The best 2 tips were groups and status updates. They work for me and for any body else.
lucy 1:04 AM on February 17, 2012
Thanks for the great information about tapping features for business. I will tap into them to promote my online business.
Olga Guseva 1:12 AM on February 17, 2012
Thanks for the post - great info and usefull tool to use in everyday work!
Ann Shea 6:18 PM on February 17, 2012
Kudos! This is by far one of the best LinkedIn posts I've read. I'll bet 95% of the people who read it will discover something new about LinkedIn. One useful thing about LinkedIn is that there are many groups focused on platforms like WordPress and PhotoShop for example, that are filled with people who will lend a hand if you have a technical question. I look forward to sharing this on Twitter and on my Facebook page, Hampton Marketing.
I will have to check out the exporting connections to see how that works.
Another thing I notice is that on a company page I maintain in LinkedIn (QuickLessons), the blog import function is not working quite right. All the blog posts show with the same title. LinkedIn says it's a known bug, but I've seen other pages that got it right.

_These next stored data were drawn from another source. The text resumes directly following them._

/-- A PTP message that arrived at a port at TIME `at_`, its receive timestamp corrected by RXLAT. -/
def State.ptpMessage (s : State) (p at_ : Nat) (m : PtpBody) (t : Int) : State :=
  let x := s.ptpPort p
  let selected (source : Nat) : Bool := match s.ptpMaster with
    | none => false
    | some b => b.source == source
  match m with
  | .announce source rank k =>
    let others := s.net.masters.filter (fun b => !(b.port == p && b.source == source))
    { s with net := { s.net with masters := others ++
      [{ port := p, source := source, rank := rank, interval := secondsPow k, heard := at_ }] } }
  | .sync source seq twoStep sec ns c =>
    if selected source = false then s
    else if twoStep then s.modPtpPort p (fun x => { x with
      sync := some { source := source, seq := seq, stamp := t, correction := c, time := at_ } })
    else s.validSync p t (ptpUnits sec ns + correctionUnits c) at_
  | .followUp source seq sec ns c =>
    match x.sync with
    | none => s
    | some w =>
      if w.source = source ∧ w.seq = seq ∧ at_ ≤ w.time + 40000000 ∧ selected source = true then
        (s.modPtpPort p (fun x => { x with sync := none })).validSync p w.stamp (ptpUnits sec ns + correctionUnits (w.correction + c)) at_
      else s
  | .pdelayReq source seq =>
    s.queueTx { port := p, cls := 1, kind := sentPdelayResp, fields := [source, seq, t], len := 72, time := s.now }
  | .pdelayResp seq twoStep sec ns c =>
    match x.sentAt with
    | none => s
    | some t1 =>
      if (seq + 1) % 65536 ≠ x.delaySeq then s
      else if twoStep then s.modPtpPort p (fun x => { x with answer := some (t, ptpUnits sec ns, correctionUnits c) })
      else s.setPathDelay p (((t - t1 : Int) - correctionUnits c) / 2)
  | .pdelayRespFollowUp seq sec ns c =>
    match x.sentAt, x.answer with
    | some t1, some (t4, t2, c1) =>
      if (seq + 1) % 65536 ≠ x.delaySeq then s
      else s.setPathDelay p (((t4 - t1 : Int) - (ptpUnits sec ns - t2) - c1 - correctionUnits c) / 2)
    | _, _ => s

/-- The PTP engine runs. -/
def State.ptpRuns (s : State) : Bool := s.on Reg.NET_CTRL_PTPEN && !s.inKickstand

/-- PTP_MESSAGE_RECEIVED: the oldest PTP frame, of the engine's domain, is processed; its timestamp, whose fraction is a
capture's, is corrected by RXLAT (R207, R208, R446, R447). -/
def doPtpMessageReceived (domain : Nat) (m : PtpBody) (stamp : Nat) (s : State) : State :=
  match s.takeGiven .ptp with
  | none => s
  | some (g, s1) =>
    if s1.ptpRuns = false ∨ domain ≠ s1.get Reg.NET_PTP_CFG_DOMAIN then s1
    else s1.ptpMessage g.port g.time m ((s1.onLine 12 stamp : Int) - s1.get Reg.NET_PTP_LAT_RXLAT)

def execPtpMessageReceived (domain : BitVec 8) (m : PtpBody) (stamp : Nat) (s : State) : Host.Outcome State Fault Refusal :=
  .next (doPtpMessageReceived domain.toNat m stamp s)

/-- PDELAY_REQ_SEND: a request on each port that is up, 2^LOGPDELAY s after the last, its timestamp corrected by TXLAT (R446). -/
def doPdelayReqSend (stamp0 stamp1 : Nat) (s : State) : State :=
  if s.ptpRuns = false then s
  else
    let s0 := s.reach (s.net.delayAt + secondsPow (s.getInt Reg.NET_PTP_CFG_LOGPDELAY))
    let s1 : State := { s0 with net := { s0.net with delayAt := s0.now } }
    ([0, 1].filter (fun p => s1.netUp p)).foldl (fun s p =>
      let seq := (s.ptpPort p).delaySeq
      (s.modPtpPort p (fun x => { x with
        delaySeq := (seq + 1) % 65536, answer := none,
        sentAt := some ((s.onLine 12 (if p = 0 then stamp0 else stamp1) : Int) + s.get Reg.NET_PTP_LAT_TXLAT) })).queueTx
        { port := p, cls := 1, kind := sentPdelayReq, fields := [(seq : Int)], len := 72, time := s.now }) s1

def execPdelayReqSend (stamp0 stamp1 : Nat) (s : State) : Host.Outcome State Fault Refusal := .next (doPdelayReqSend stamp0 stamp1 s)

/-- ANNOUNCE_TIMEOUT: the selected master has not been heard for three Announce intervals: it goes, and the best of the rest is selected
(R446). -/
def doAnnounceTimeout (s : State) : State :=
  match s.ptpMaster with
  | none => s
  | some m =>
    let s1 := s.reach (m.heard + 3 * m.interval)
    { s1 with net := { s1.net with masters := s1.net.masters.filter (fun b => !(b == m)) } }

def execAnnounceTimeout (s : State) : Host.Outcome State Fault Refusal := .next (doAnnounceTimeout s)

/-- ACTIVE_PORT_CHANGE: no valid Sync on the active port for 2 s, and one on the other within that time; a Sync on the old port in that very
clock has been used (R447, R454). -/
def doActivePortChange (s : State) : State :=
  match (s.ptpPort (s.get Reg.NET_STAT_PTPPORT)).due with
  | none => s
  | some t => (s.reach t).changePort t

def execActivePortChange (s : State) : Host.Outcome State Fault Refusal := .next (doActivePortChange s)

/-! ### GOOSE (R448, R449) -/

/-- A packet for queue GOOSEQ, when its EN is 1. -/
def State.gooseDeliver (s : State) (len : Nat) (words : List Nat) : State × Bool :=
  if s.on Reg.NET_QSEL_GOOSEEN then s.netDeliver (s.get Reg.NET_QSEL_GOOSEQ) len words else (s, true)
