/-- A device admitted: heard from now on, its summaries counted anew. -/
def State.admitDevice (s : State) (d : Nat) : State :=
  ((s.putBit Reg.PEL_STAT_ADMIT d true).putBit Reg.PEL_STAT_HEARD d true).set (missFld d) 0

/-- The leader records the first check that a device fails; source 90 reports it for as long as it fails (R465). -/
def State.refuseDevice (s : State) (d r : Nat) : State :=
  let s1 := ((s.set Reg.PEL_ADM_VALID 1).set Reg.PEL_ADM_DEVICE d).set Reg.PEL_ADM_REASON r
  (s1.modDev d (fun x => { x with refused := r })).fault 90 d

/-- ADMISSION: a device whose HELLO and CONFIG are known is admitted, or on the leader its refusal recorded and reported by source 90 while it
lasts (R465). A follower counts as admitted what its own checks admit (DESIGN CHOICE, log 37). -/
def State.admission (s : State) (d : Nat) : State :=
  let x := s.pelDev d
  match x.config with
  | none => s
  | some k =>
    if x.present = false ∨ s.bit Reg.PEL_STAT_ADMIT d = true ∨ (s.role ≠ 1 ∧ s.role ≠ 2) then s
    else
      let r := s.refusalReason d k
      if r = 0 then
        let s1 := (s.modDev d (fun x => { x with refused := 0, summary := none, arrived := none, blkArms := 0 })).admitDevice d
        if s1.role = 1 then s1.chooseVersion else s1
      else if s.role = 2 then s
      else
        s.refuseDevice d r

/-- Every device known judged. -/
def State.admitAll (s : State) : State :=
  (List.range 8).foldl (fun s d => if d = s.ownIndex then s else s.admission d) s

/-- PELOTON_HELLO: until it is admitted, a device sends HELLO every 1 ms on each lane that is UP (R464). -/
def doPelotonHello (s : State) : State :=
  if s.lanesRun = false ∨ s.bit Reg.PEL_STAT_ADMIT s.ownIndex = true then s
  else
    let s1 := s.reach (s.pel.helloAt + countsPerMs)
    (s1.modPel (fun p => { p with helloAt := s1.now, greeted := true })).laneTell laneHello
      [s.ownIndex, s.get Reg.PEL_STAT_CAND, 6, s.partWord]

def execPelotonHello (s : State) : Host.Outcome State Fault Refusal := .next (doPelotonHello s)

/-- No leader exists and none may be elected: NOLEADER, and source 30 for every arm (R475). -/
def State.noLeader (s : State) : State :=
  ((s.set Reg.PEL_STAT_ROLE 3).modPel (fun p => { p with noLeader := true, electDue := false })).tripLatch 30 63

/-- A leader exists; the blocks of one that was lost are no longer active (R475). -/
def State.leaderFound (s : State) (d : Nat) : State :=
  let s1 := if s.pel.leaderLost then s.modDev s.leader (fun x => { x with blkArms := 0 }) else s
  (s1.set Reg.PEL_STAT_LEADER d).modPel (fun p => { p with noLeader := false, electDue := false, leaderLost := false })

/-- LEADER_ELECTION: with no leader and a majority heard, the candidate with the lowest index becomes leader, at the tick start that follows a
loss; it takes SRC from LDRSRC, the others follow. Without a majority or candidate after a loss: NOLEADER (R467, R475). -/
def doLeaderElection (s : State) : State :=
  let lost := s.pel.electDue || (s.role == 3 && s.on Reg.PEL_CTRL_ELECT)
  if s.lanesRun = false ∨ (s.role ≠ 0 ∧ lost = false) then s
  else
    let cands := s.heardSet.filter (fun d => if d == s.ownIndex then s.on Reg.PEL_STAT_CAND else (s.pelDev d).cand)
    let s0 := if s.pel.electDue && s.running then s.reach (s.cad.nextTick.getD s.now) else s
    match cands with
    | [] => if s.pel.electDue then s0.noLeader else s
    | d :: _ =>
      if s.majority = false then (if s.pel.electDue then s0.noLeader else s)
      else
        let s1 := (if lost then s0.count Reg.PEL_CNT_ELECTS 1 else s0).leaderFound d
        if d = s.ownIndex then
          let s2 := (((s1.set Reg.PEL_STAT_ROLE 1).leaderCapability).admitDevice d).chooseVersion
          (s2.setSource (s2.get Reg.PEL_CTRL_LDRSRC)).admitAll
        else s1.set Reg.PEL_STAT_ROLE 2

def execLeaderElection (s : State) : Host.Outcome State Fault Refusal := .next (doLeaderElection s)

/-! ### TIME frames (R468) -/

/-- The device is FOLLOWER under the origin of a TIME frame, with its version and RING (R466 to R468). -/
def State.underLeader (s : State) (d ver : Nat) (ring : Bool) : State :=
  (((s.leaderFound d).set Reg.PEL_STAT_ROLE 2).set Reg.PEL_STAT_VER ver).setBool Reg.PEL_STAT_RING ring

/-- The device follows its leader: SRC 2, SYNC FOLLOWER, admitted (R38, R467). -/
def State.follow (s : State) : State :=
  let s1 := s.admitDevice s.ownIndex
  let s2 := if s1.get Reg.CAD_SYNC_SRC ≠ 2 then s1.setSource 2 else if s1.get Reg.CAD_STAT_SYNC = 4 then s1 else s1.setSync 4
  s2.admitAll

jessica 1:46 AM on February 20, 2012
In-spite of it that i am regular user of linkedin i did not aware about these very important and effective tips regarding linkedin. I use my linkedin account for my professional carear however, i know that we can use it for the promotiono of our business as well as websites. Thank you very much to share these very important and effective tips with us to make our linkedin campaign effective.